-- ==== Sys2Proof/Machine/Memory.lean ====
section
/-! DEFINITION. Sparse storage by address: the operations over `Memory` (a byte or no value at an address) and
over the keyed storages that read as a default where nothing is listed. -/

namespace Sys2Proof.Machine

/-- The entry at address `a`. -/
def Sparse.get? {α : Type} : List (Nat × α) → Nat → Option α
  | [], _ => none
  | (k, v) :: m, a => if a = k then some v else Sparse.get? m a

/-- Write `v` at address `a`, keeping addresses rising. -/
def Sparse.put {α : Type} : List (Nat × α) → Nat → α → List (Nat × α)
  | [], a, v => [(a, v)]
  | (k, w) :: m, a, v =>
    if a < k then (a, v) :: (k, w) :: m
    else if a = k then (a, v) :: m
    else (k, w) :: Sparse.put m a v

/-- Take the entry at address `a` away. -/
def Sparse.erase {α : Type} : List (Nat × α) → Nat → List (Nat × α)
  | [], _ => []
  | (k, w) :: m, a => if a = k then Sparse.erase m a else (k, w) :: Sparse.erase m a

/-- Read with default `d`. -/
def Sparse.getD {α : Type} (m : List (Nat × α)) (a : Nat) (d : α) : α := (Sparse.get? m a).getD d

/-- Write where an unlisted address reads as `d`: writing `d` removes the entry. -/
def Sparse.putD {α : Type} [DecidableEq α] (m : List (Nat × α)) (a : Nat) (d v : α) : List (Nat × α) :=
  if v = d then Sparse.erase m a else Sparse.put m a v

/-- Every address of `m` is above `a`. -/
def Sparse.above {α : Type} (a : Nat) (m : List (Nat × α)) : Bool := m.all (fun e => decide (a < e.1))

/-- Addresses strictly rise. -/
def Sparse.rising {α : Type} : List (Nat × α) → Bool
  | [] => true
  | (k, _) :: m => Sparse.above k m && Sparse.rising m

/-- The canonical form of a storage with default `d`: addresses strictly rise and no entry is `d`. -/
def Sparse.wfD {α : Type} [DecidableEq α] (d : α) (m : List (Nat × α)) : Bool :=
  Sparse.rising m && m.all (fun e => decide (e.2 ≠ d))

/-- The canonical form of memory: addresses strictly rise (an unlisted address holds no value, so no entry can
equal it). -/
def Memory.wf (m : Memory) : Bool := Sparse.rising m

/-- Write a value at an address, or take the value away. -/
def Memory.set (m : Memory) (a : Nat) (v : Option Byte) : Memory :=
  match v with
  | some v => Sparse.put m a v
  | none => Sparse.erase m a

end Sys2Proof.Machine
end

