/-- ERA_READ of one byte completes: if no frame fails and the `p`-th poll is the first to read zero, the operation
returns after 6 + p frames with the byte the value register read, the frames are those of R95 in order, and the
feed is off (R95, R99, R101; the feed left off is the spec's own reading D6). -/
def Obligations.EraReadOfOneByteCompletes : Prop :=
  ∀ (s : State) (b : Binding) (f : Byte) (addr : EraAddr) (p : Nat) (v : Byte), Idle s (.eraRead b f addr 1) →
    deviceModel s.cfg b = .oracle → s.cfg.eraPollCap = none → 1 ≤ p → NoFailure (6 + p) s →
    (∀ j, j < p → ∃ c, (s.answers[3 + 1 + j]?).map (·.bytes) = some [c] ∧ (c = 0 ↔ j + 1 = p)) →
    (s.answers[4 + p]?).map (·.bytes) = some [v] →
    ∃ t polls, execRun (.eraRead b f addr 1) (6 + p) s = some t ∧
      Returned t { st := .ok, rbytes := some [v] } ∧
      polls.length = p ∧ (∀ e ∈ polls, ∃ c, e = .read b s.cfg.regEraCtrl 1 [c]) ∧
      t.trace = .write b s.cfg.regStatus s.cfg.statusClear :: .read b s.cfg.regEraValue 1 [v] :: (polls ++
        .write b s.cfg.regEraCtrl s.cfg.eraCtrlReadInc :: .write b s.cfg.regEraAddrLo (addrLow addr) ::
        .write b s.cfg.regEraAddrHi (addrHigh addr) :: .write b s.cfg.regFeed1 (feedOffByte s.cfg f) :: s.trace) ∧
      (t.sensor b).feed = false

/-- Against the reference simulated sensor, ERA_WRITE then ERA_READ of the same extended address returns the
written byte, at every address, and each poll loop performs exactly two reads, the first non-zero, the second zero
(R102; "exactly two reads" is the spec's own reading D8). -/
def Obligations.SimulatedEraRoundTrip : Prop :=
  ∀ (s : State) (b : Binding) (f : Byte) (addr : EraAddr) (v : Byte), Idle s (.eraWrite b f addr v) →
    Idle s (.eraRead b f addr 1) → deviceModel s.cfg b = .refSim → s.cfg.eraPollCap = none → NoFailure 16 s →
    ∃ t u, execRun (.eraWrite b f addr v) 8 s = some t ∧ Returned t { st := .ok } ∧
      t.trace = .write b s.cfg.regStatus s.cfg.statusClear :: .read b s.cfg.regEraCtrl 1 [0] ::
        .read b s.cfg.regEraCtrl 1 [s.cfg.eraCtrlWrite] :: .write b s.cfg.regEraCtrl s.cfg.eraCtrlWrite ::
        .write b s.cfg.regEraAddrLo (addrLow addr) :: .write b s.cfg.regEraAddrHi (addrHigh addr) ::
        .write b s.cfg.regEraValue v :: .write b s.cfg.regFeed1 (feedOffByte s.cfg f) :: s.trace ∧
      execRun (.eraRead b f addr 1) 8 t = some u ∧ Returned u { st := .ok, rbytes := some [v] } ∧
      u.trace = .write b s.cfg.regStatus s.cfg.statusClear :: .read b s.cfg.regEraValue 1 [v] ::
        .read b s.cfg.regEraCtrl 1 [0] :: .read b s.cfg.regEraCtrl 1 [s.cfg.eraCtrlReadInc] ::
        .write b s.cfg.regEraCtrl s.cfg.eraCtrlReadInc :: .write b s.cfg.regEraAddrLo (addrLow addr) ::
        .write b s.cfg.regEraAddrHi (addrHigh addr) :: .write b s.cfg.regFeed1 (feedOffByte s.cfg f) :: t.trace

/-- From its second frame on an extended access has its sensor's feed off: every step but a write of the feed byte by
an agent outside the block keeps `FeedOffInv`, and in a state that has it no step of the machine meets the undefined case
of R93. That nothing else reaches it is the model's: the host waits for its operation (R178; log 9, log 27) and ERA_POLL
is no word a host can present (log 14). R93's case remains reachable by the move `otherFeed` (log 38): after it has
turned the feed on, the next frame of the access is the fault. -/
def Obligations.StepKeepsFeedOff : Prop :=
  (∀ s : State, s.FeedOffInv → step s ≠ .fault .eraWhileFeedOn ∧
    ∀ t, step s = .next t → (∀ b v, s.moves.head? ≠ some (.otherFeed b v)) → t.FeedOffInv) ∧
  (∀ (s : State) (i : Instr) (b : Binding) (v : Byte) (p : Phase), s.moves = [.otherFeed b v] → s.running = none →
    s.candidates = [] → s.modeConflict b v = false → v &&& s.cfg.feed1EnMask ≠ 0 → StandsAt s i p →
    ((∃ f addr n, i = .eraRead b f addr n ∧ p ∈ [.addrHi, .addrLo, .ctrl, .poll, .value, .clear]) ∨
      (∃ f addr d, i = .eraWrite b f addr d ∧ p ∈ [.valueW, .addrHi, .addrLo, .ctrl, .poll, .clear])) →
    ∃ t, step s = .next t ∧ (t.sensor b).feed = true ∧ step t = .fault .eraWhileFeedOn)

/-! The slot table. -/

/-- A REGISTER that returns `NotAnInterruptPin` or `OutOfSlots` changes no slot, no latch, no routing and no
sensor, and puts no frame on any bus; the pin is checked first (R106, R113; that order is the spec's own choice D12).
From its first line, with a capable pin and every slot claimed, it returns `OutOfSlots` in two steps. -/
def Obligations.TableErrorsChangeNothing : Prop :=
  ∀ (s : State) (pin : Pin) (b : Binding) (f : Byte) (r : StorageRef),
    (Idle s (.register pin b f r) → irqCapable s.cfg pin = false →
      ∃ t, exec (.register pin b f r) s = .next t ∧ Returned t { st := .notAnInterruptPin } ∧
        TableSame s t ∧ OutsideSame s t ∧ BusSame s t) ∧
    (StandsAt s (.register pin b f r) (.line 2) → (∀ x ∈ s.slots, x.claimed = true) →
      ∃ t, exec (.register pin b f r) s = .next t ∧ Returned t { st := .outOfSlots } ∧
        TableSame s t ∧ OutsideSame s t ∧ BusSame s t) ∧
    (Idle s (.register pin b f r) → irqCapable s.cfg pin = true → (∀ x ∈ s.slots, x.claimed = true) →
      ∃ t, execRun (.register pin b f r) 2 s = some t ∧ Returned t { st := .outOfSlots } ∧
        TableSame s t ∧ BusSame s t)

/-- Line 2 of REGISTER takes the unclaimed slot of least index; line 3, for a host that has kept the duties of R163,
R174 and R178, claims it, binds every field and clears `ready` in one action that leaves `IE` as it was; no other slot
changes (R107; the least index is the spec's own choice D13; how the duties of R163 are seen is the model's, log 35). -/
def Obligations.RegisterClaimsTheLeastFreeSlot : Prop :=
  ∀ (s : State) (pin : Pin) (b : Binding) (f : Byte) (r : StorageRef),
    (∀ j, StandsAt s (.register pin b f r) (.line 2) → j < s.slots.length → (s.slot j).claimed = false →
      (∀ k, k < j → (s.slot k).claimed = true) →
      ∃ t, exec (.register pin b f r) s = .next t ∧ GoesOn s t (.register pin b f r) (.line 3) ∧ t.fg.slot = j ∧
        TableSame s t ∧ OutsideSame s t ∧ BusSame s t) ∧
    (StandsAt s (.register pin b f r) (.line 3) → s.fg.slot < s.slots.length →
      (∀ x ∈ s.slots, x.attached = true → x.pin ≠ pin) → (∀ x ∈ s.slots, x.claimed = true → x.sampleRef ≠ r) →
      (s.sample r).tagged = true → feedMode s.cfg f = (s.sample r).mode → s.modeConflict b f = false →
      (∀ w, s.window b s.cfg.regFeed1 = some w → feedOffByte s.cfg w = feedOffByte s.cfg f) →
      ∃ t, exec (.register pin b f r) s = .next t ∧ GoesOn s t (.register pin b f r) (.line 4) ∧
        t.slot s.fg.slot = { s.slot s.fg.slot with
          claimed := true, busAddress := b.busAddress, busSpeed := b.busSpeed, rapRead := b.tp, rapWrite := b.tp,
          sampleRef := r, ready := false } ∧
        (∀ j, j ≠ s.fg.slot → t.slot j = s.slot j) ∧ t.ie = s.ie ∧ t.pending = s.pending ∧ t.vecs = s.vecs ∧
        t.samples = s.samples ∧ t.fnResult = s.fnResult ∧ OutsideSame s t ∧ BusSame s t)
○ ○ ○ ○ ○ ○ ○
__What you are asked to do__. Wherever "Binding" turns up in the records, copy the whole line.

__Problem solution__.
  ∀ (s : State) (b : Binding) (f : Byte) (addr : EraAddr) (p : Nat) (v : Byte), Idle s (.eraRead b f addr 1) →
  ∀ (s : State) (b : Binding) (f : Byte) (addr : EraAddr) (v : Byte), Idle s (.eraWrite b f addr v) →
  (∀ (s : State) (i : Instr) (b : Binding) (v : Byte) (p : Phase), s.moves = [.otherFeed b v] → s.running = none →
  ∀ (s : State) (pin : Pin) (b : Binding) (f : Byte) (r : StorageRef),
  ∀ (s : State) (pin : Pin) (b : Binding) (f : Byte) (r : StorageRef),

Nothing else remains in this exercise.